According to the judges, his dish was chosen due to a “depth of flavour and texture from simple and humble ingredients: celeriac, tarot and apple, that danced across the palette in a balance of textures, flavours and temperatures. It’s an outstanding dish, the kind that you’d find in a restaurant and you’d come back to have it again and again.”
History of the competition
The S.Pellegrino Young Chef Academy Competition is held annually in an attempt to demonstrate the power of food, and its ability to create a positive atmosphere. Each year ten young chefs compete, with the winner then competing at the Grand Finals in Milan in 2023, giving them a platform to present their culinary skills to a panel of expert judges.
The awards are a great way for these chefs to further their career. The 2019 winner, Jose Lorenzo Morales, connected with judge Dan Hunter and secured a Demi Chef position at Hunter’s acclaimed restaurant Brae after his turn competing.
This year, 10 chefs were selected for their creative and aspirational dishes, cooking with flair, forte, and something important to say.
Spotlighting the chefs
Each chef has a unique style and set of experiences, but they were all in it to win it.
Srishti Godbole is a Le Cordon Bleu graduate who is currently working at Maximillian’s as Chef de Partie in Adelaide. Her dish, ‘Farmer’s Table’ draws from the rich Indian cuisine, but goes far beyond a traditional curry. She presented Nihari, which originates from the Arabic word ‘Nihar’ meaning “morning.” The dish is designed to be eaten at breakfast, and is an ode to the humble carrot.
“The dish translates to me as a memory that sparks joy in my heart, evokes a sense of nostalgia and keeps me afloat during tough times,” says Srishti.
Just commencing her culinary career, Leidy Maldonado is still passionate about cooking, and is determined to showcase her expertise. Her dish is called ‘Ensalada de payaso’ or ‘clown salad’. A native Colombian dish, it gets its name from the fresh, colourful, seasonal ingredients, and is bursting with flavour.
Spotlighting the judges
This year, the judges included Jacqui Challinor, Executive Chef at NOMAD, Josh Niland, the fish butcher, and award-winning chef Peter Gilmore of Quay Restaurant.

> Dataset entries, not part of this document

-- ==== Sys2Proof/Machine/Control.lean ====
section
/-! DEFINITION. Jumps, subroutine call and return, conditional branches (44_control_flow.md R200 to R211).
Each meaning runs after the fetch: PC is already past the instruction (10_state.md R31) and the operand bytes
are its arguments. -/

namespace Sys2Proof.Machine

/-- A conditional branch: if the condition holds, PC goes to BranchTarget(PC, off), where PC is already
the address of the next instruction (44_control_flow.md section 3; R117, R123). -/
def branch (cond : Bool) (off : Byte) (s : State) : Host.Outcome State Fault Refusal :=
  complete (if cond then { s with pc := branchTarget s.pc off } else s)

/-- JMP, mode Absolute (R200). The operand word is the target itself. -/
@[simp] def execJmpAbsolute (w : Word) (s : State) : Host.Outcome State Fault Refusal :=
  complete { s with pc := eaAbsolute w }

/-- JMP, mode Indirect (R201). The target is the word stored at the operand address. -/
@[simp] def execJmpIndirect (w : Word) (s : State) : Host.Outcome State Fault Refusal :=
  let t := eaIndirect w s
  complete { t.2 with pc := t.1 }

/-- JSR, mode Absolute (R202): push PC - 1, the address of the instruction's last byte, then jump. -/
@[simp] def execJsr (w : Word) (s : State) : Host.Outcome State Fault Refusal :=
  finish ((pushWord (s.pc - 1) s).andThen fun _ s1 => .ok () { s1 with pc := w })

/-- RTS, mode Single (R203): PopReturn. -/
@[simp] def execRts (s : State) : Host.Outcome State Fault Refusal := finish (popReturn s)

/-- BCC, mode Relative (R204). -/
@[simp] def execBcc (b : Byte) (s : State) : Host.Outcome State Fault Refusal := branch (!s.flagC) b s

/-- BCS, mode Relative (R205). -/
@[simp] def execBcs (b : Byte) (s : State) : Host.Outcome State Fault Refusal := branch s.flagC b s

/-- BEQ, mode Relative (R206). -/
@[simp] def execBeq (b : Byte) (s : State) : Host.Outcome State Fault Refusal := branch s.flagZ b s

/-- BNE, mode Relative (R207). -/
@[simp] def execBne (b : Byte) (s : State) : Host.Outcome State Fault Refusal := branch (!s.flagZ) b s

/-- BMI, mode Relative (R208). -/
@[simp] def execBmi (b : Byte) (s : State) : Host.Outcome State Fault Refusal := branch s.flagN b s

/-- BPL, mode Relative (R209). -/
@[simp] def execBpl (b : Byte) (s : State) : Host.Outcome State Fault Refusal := branch (!s.flagN) b s

/-- BVC, mode Relative (R210). -/
@[simp] def execBvc (b : Byte) (s : State) : Host.Outcome State Fault Refusal := branch (!s.flagV) b s

/-- BVS, mode Relative (R211). -/
@[simp] def execBvs (b : Byte) (s : State) : Host.Outcome State Fault Refusal := branch s.flagV b s

end Sys2Proof.Machine
end

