/-- 40_execution_and_addressing.md R100: a step runs the instruction it decodes. When the bytes at PC,
none of them at the tap, decode to `i`, the step is `exec i` with PC moved past `i`. For any bytes it is
`exec` of what the fetch answers. -/
def Obligations.StepRunsTheDecodedInstruction : Prop :=
  ∀ (s : State) (i : Instr) (rest : List Byte), s.executing = true →
    step s = exec (fetch s).1 (fetch s).2 ∧
    ((∀ k, k < i.size → (s.pc + BitVec.ofNat 16 k).toNat ≠ s.rngAddr.toNat) →
      decode [Memory.get s.mem s.pc.toNat, Memory.get s.mem (s.pc + 1).toNat,
        Memory.get s.mem (s.pc + 2).toNat] = .ok (i, rest) →
      step s = exec i { s with pc := s.pc + BitVec.ofNat 16 i.size })

/-- Placing an instruction word at the reset state's PC and starting the core makes the next step run
exactly that instruction (the model's reading of Load and Run, log entry 6). -/
def Obligations.PlacedInstructionIsRun : Prop :=
  ∀ (nbits w : Nat) (i : Instr), decodeTableWord nbits w = some i →
    let s := State.reset.withFetchWord nbits w
    step s = exec i { s with pc := 0x0200 + BitVec.ofNat 16 i.size }

/-- 40_execution_and_addressing.md R100, 60_exceptions.md R245 (the spec's own choice D20): in Stopped and
in Halted a step has no effect. -/
def Obligations.StoppedAndHaltedAreFixed : Prop :=
  ∀ s : State, (s.runningState = false ∨ s.errorState = true) → step s = .next s

/-- 40_execution_and_addressing.md R101: every step that executes answers a next state, and no other
outcome exists. It succeeds, still Running with one more instruction counted and no fault recorded or
logged, or it has raised a fault: the state is Halt of the state the instruction had reached, in which the
counter had not moved. -/
def Obligations.StepSucceedsOrHalts : Prop :=
  ∀ s : State, s.executing = true → ∃ t, step s = .next t ∧
    ((t.runningState = true ∧ t.errorState = false ∧ t.lastFault = s.lastFault ∧ t.log = s.log ∧
      t.count = s.count + 1) ∨
    ∃ f u, t = halt f u ∧ u.count = s.count ∧ u.log = s.log ∧ t.runningState = false ∧ t.errorState = true ∧
      t.lastFault = some f)

/-- 60_exceptions.md R244: Halt(F) ends Running, sets Halted, records the fault, writes one log line and
changes nothing else; no command of the host but Reset clears Halted, the batch tick included. -/
def Obligations.HaltTakesTheFault : Prop :=
  ∀ (f : Fault) (s : State),
    (halt f s).runningState = false ∧ (halt f s).errorState = true ∧ (halt f s).lastFault = some f ∧
    (halt f s).log = s.log ++ [.halt f] ∧
    halt f s = { s with
      runningState := (halt f s).runningState, errorState := (halt f s).errorState,
      lastFault := (halt f s).lastFault, log := (halt f s).log } ∧
    (∀ c t, c ≠ Command.reset → perform c (halt f s) = .next t → t.errorState = true ∧ t.runningState = false) ∧
    (∀ t, perform .reset (halt f s) = .next t → t.errorState = false)

/-- 60_exceptions.md R241: an opcode byte whose slot holds the invalid entry raises InvalidOpcode with that
byte; PC is one past it and nothing else has changed (but the draw, if the opcode was drawn). The
instruction `invalid op` completes by taking that fault. -/
def Obligations.InvalidOpcodeHalts : Prop :=
  (∀ (op : Byte) (s : State), exec (.invalid op) s = .next (halt (.invalidOpcode op) s)) ∧
  (∀ (s : State), s.executing = true → Config.populated (memRead s.pc s).1 = false →
    step s = .next (halt (.invalidOpcode (memRead s.pc s).1) { (memRead s.pc s).2 with pc := s.pc + 1 }))

/-! ## Invariants -/

/-- The legal states stay legal: memory canonical, run state never (true, true) (10_state.md R25), Halted
exactly when a fault is recorded, every sink call in the window (20_memory.md R45). -/
def Obligations.EveryStepKeepsTheInvariant : Prop := ∀ s t : State, Legal s → step s = .next t → Legal t
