-- ==== Sys2Proof/Laws/Memory.lean ====
section
/-! SUPPORT. The laws of the memory list: a read after a write, and that every memory operation keeps the
canonical form. -/

namespace Sys2Proof.Machine

@[simp] theorem Memory.get_nil (a : Nat) : Memory.get [] a = unlistedByte := rfl

/-- A write leaves every other address alone. -/
theorem Memory.get_set_ne {a b : Nat} (h : b ≠ a) (v : Byte) (m : List Host.Cell) :
    Memory.get (Memory.set m a v) b = Memory.get m b := by
  induction m with
  | nil => simp only [Memory.set]; split <;> simp [Memory.get, Ne.symm h]
  | cons c rest ih =>
    obtain ⟨k, u⟩ := c
    simp only [Memory.set]
    split
    · split
      · rfl
      · simp [Memory.get, Ne.symm h]
    · split
      · next hk => subst hk; split <;> simp [Memory.get, Ne.symm h]
      · simp [Memory.get, ih]

/-- Below the first listed address every byte reads as unlisted. -/
theorem Memory.get_below {lo a : Nat} {m : List Host.Cell} (hm : Memory.wfFrom lo m = true) (h : a < lo) :
    Memory.get m a = unlistedByte := by
  induction m generalizing lo with
  | nil => rfl
  | cons c rest ih =>
    obtain ⟨k, u⟩ := c
    simp only [Memory.wfFrom, Bool.and_eq_true, decide_eq_true_eq] at hm
    have hk : k ≠ a := by omega
    simp only [Memory.get, hk, if_false]
    exact ih hm.2 (by omega)

/-- In a canonical memory a read after a write to the same address gives the byte written. -/
theorem Memory.get_set_same {lo a : Nat} {m : List Host.Cell} (hm : Memory.wfFrom lo m = true) (v : Byte) :
    Memory.get (Memory.set m a v) a = v := by
  induction m generalizing lo with
  | nil => simp only [Memory.set]; split <;> simp_all [Memory.get]
  | cons c rest ih =>
    obtain ⟨k, u⟩ := c
    simp only [Memory.wfFrom, Bool.and_eq_true, decide_eq_true_eq] at hm
    obtain ⟨⟨⟨_, _⟩, _⟩, hr⟩ := hm
    simp only [Memory.set]
    split
    · next hlt =>
      split
      · next hv =>
        have hk : k ≠ a := by omega
        simp only [Memory.get, hk, if_false]
        rw [Memory.get_below hr (by omega), hv]
      · simp [Memory.get]
    · split
      · next hk =>
        split
        · next hv => rw [Memory.get_below hr (by omega), hv]
        · simp [Memory.get, hk]
      · next hne =>
        have hk : k ≠ a := fun e => hne e.symm
        simp only [Memory.get, hk, if_false]
        exact ih hr

/-- Reading any address after a write to a canonical memory. -/
theorem Memory.get_set {a : Nat} {m : List Host.Cell} (hm : Memory.wf m = true) (v : Byte) (b : Nat) :
    Memory.get (Memory.set m a v) b = if b = a then v else Memory.get m b := by
  split
  · next h => rw [h, Memory.get_set_same hm]
  · next h => exact Memory.get_set_ne h v m

/-- Weakening the lower bound of a canonical memory. -/
theorem Memory.wfFrom_mono {lo lo' : Nat} {m : List Host.Cell} (hm : Memory.wfFrom lo m = true) (h : lo' ≤ lo) :
    Memory.wfFrom lo' m = true := by
  cases m with
  | nil => rfl
  | cons c rest =>
    obtain ⟨k, u⟩ := c
    simp only [Memory.wfFrom, Bool.and_eq_true, decide_eq_true_eq] at hm ⊢
    exact ⟨⟨⟨by omega, hm.1.1.2⟩, hm.1.2⟩, hm.2⟩

/-- A write keeps the canonical form, from any lower bound the address respects. -/
theorem Memory.wfFrom_set {lo a : Nat} {m : List Host.Cell} (hm : Memory.wfFrom lo m = true) (ha : a < 65536)
    (hlo : lo ≤ a) (v : Byte) : Memory.wfFrom lo (Memory.set m a v) = true := by
  induction m generalizing lo with
  | nil => simp only [Memory.set]; split <;> simp_all [Memory.wfFrom]
  | cons c rest ih =>
    obtain ⟨k, u⟩ := c
    have hm' := hm
    simp only [Memory.wfFrom, Bool.and_eq_true, decide_eq_true_eq, bne_iff_ne, ne_eq] at hm
    obtain ⟨⟨⟨h1, h2⟩, h3⟩, h4⟩ := hm
    simp only [Memory.set]
    split
    · split
      · exact hm'
      · next hlt hv => simp [Memory.wfFrom, *]
    · split
      · next hk =>
        split
        · exact Memory.wfFrom_mono h4 (by omega)
        · next hv => simp [Memory.wfFrom, *]
      · next hlt hne =>
        simp only [Memory.wfFrom, Bool.and_eq_true, decide_eq_true_eq, bne_iff_ne, ne_eq]
        exact ⟨⟨⟨h1, h2⟩, h3⟩, ih h4 (by omega)⟩

/-- A write of a 16-bit address keeps the canonical form. -/
theorem Memory.wf_set {m : List Host.Cell} (hm : Memory.wf m = true) (addr : Word) (v : Byte) :
    Memory.wf (Memory.set m addr.toNat v) = true :=
  Memory.wfFrom_set hm (by have := addr.isLt; omega) (Nat.zero_le _) v

/-- MemWrite keeps the canonical form. -/
theorem memWrite_wf {s : State} (hm : Memory.wf s.mem = true) (addr : Word) (v : Byte) :
    Memory.wf (memWrite addr v s).mem = true := Memory.wf_set hm addr v

/-- A program load keeps the canonical form. -/
theorem loadBytes_wf {m : List Host.Cell} (hm : Memory.wf m = true) (addr : Word) (bs : List Byte) :
    Memory.wf (loadBytes addr bs m) = true := by
  induction bs generalizing addr m with
  | nil => exact hm
  | cons b bs ih => exact ih (Memory.wf_set hm addr b) (addr + 1)

/-- A program load leaves every address outside the written ones alone. -/
theorem loadBytes_get_ne {start : Word} {bs : List Byte} {a : Nat}
    (h : ∀ i, i < bs.length → a ≠ (start.toNat + i) % 65536) (m : List Host.Cell) :
    Memory.get (loadBytes start bs m) a = Memory.get m a := by
  induction bs generalizing start m with
  | nil => rfl
  | cons b bs ih =>
    have h0 : a ≠ start.toNat := fun e => h 0 (Nat.zero_lt_succ _) (by have := start.isLt; omega)
    refine (ih (fun i hi e => h (i + 1) (Nat.succ_lt_succ hi) ?_) _).trans (Memory.get_set_ne h0 b m)
    rw [e, BitVec.toNat_add]
    simp only [BitVec.reduceToNat]
    omega

/-- Placing an instruction keeps the canonical form. -/
theorem placeWord_wf {m : List Host.Cell} (hm : Memory.wf m = true) (addr : Word) (v : Nat) :
    Memory.wf (placeWord addr v m) = true :=
  Memory.wf_set (Memory.wf_set (Memory.wf_set hm _ _) _ _) _ _

/-- The memory of the reset state is canonical. -/
theorem State.reset_mem_wf : Memory.wf State.reset.mem = true := rfl

end Sys2Proof.Machine
end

Each judge brought a unique set of skills, but they’re all equally committed to providing delicious food. They believe that food brings people together, connecting communities through taste.
The competition was held at the Sydney Fish Markets, where contestants spent the day preparing and delivering their dishes to the judges.
In addition to the S.Pellegrino Young Chef Award, three finalists also received acknowledgements – the Fine Dining Lovers Food for Thought Award (Leidy Carolina Maldonado Ramirez), S.Pellegrino Award for Social Responsibility (Alexis Belmas), and Acqua Panna Award for Connection to Gastronomy (Jackson Mehlhopt).
The chefs were judged based on technical skill, creativity, and personal belief, as well as their potential to create positive change in society through food. The awards were all about making a difference, showcasing the power to impact communities positively through cooking, and how chefs can enact this constructive change.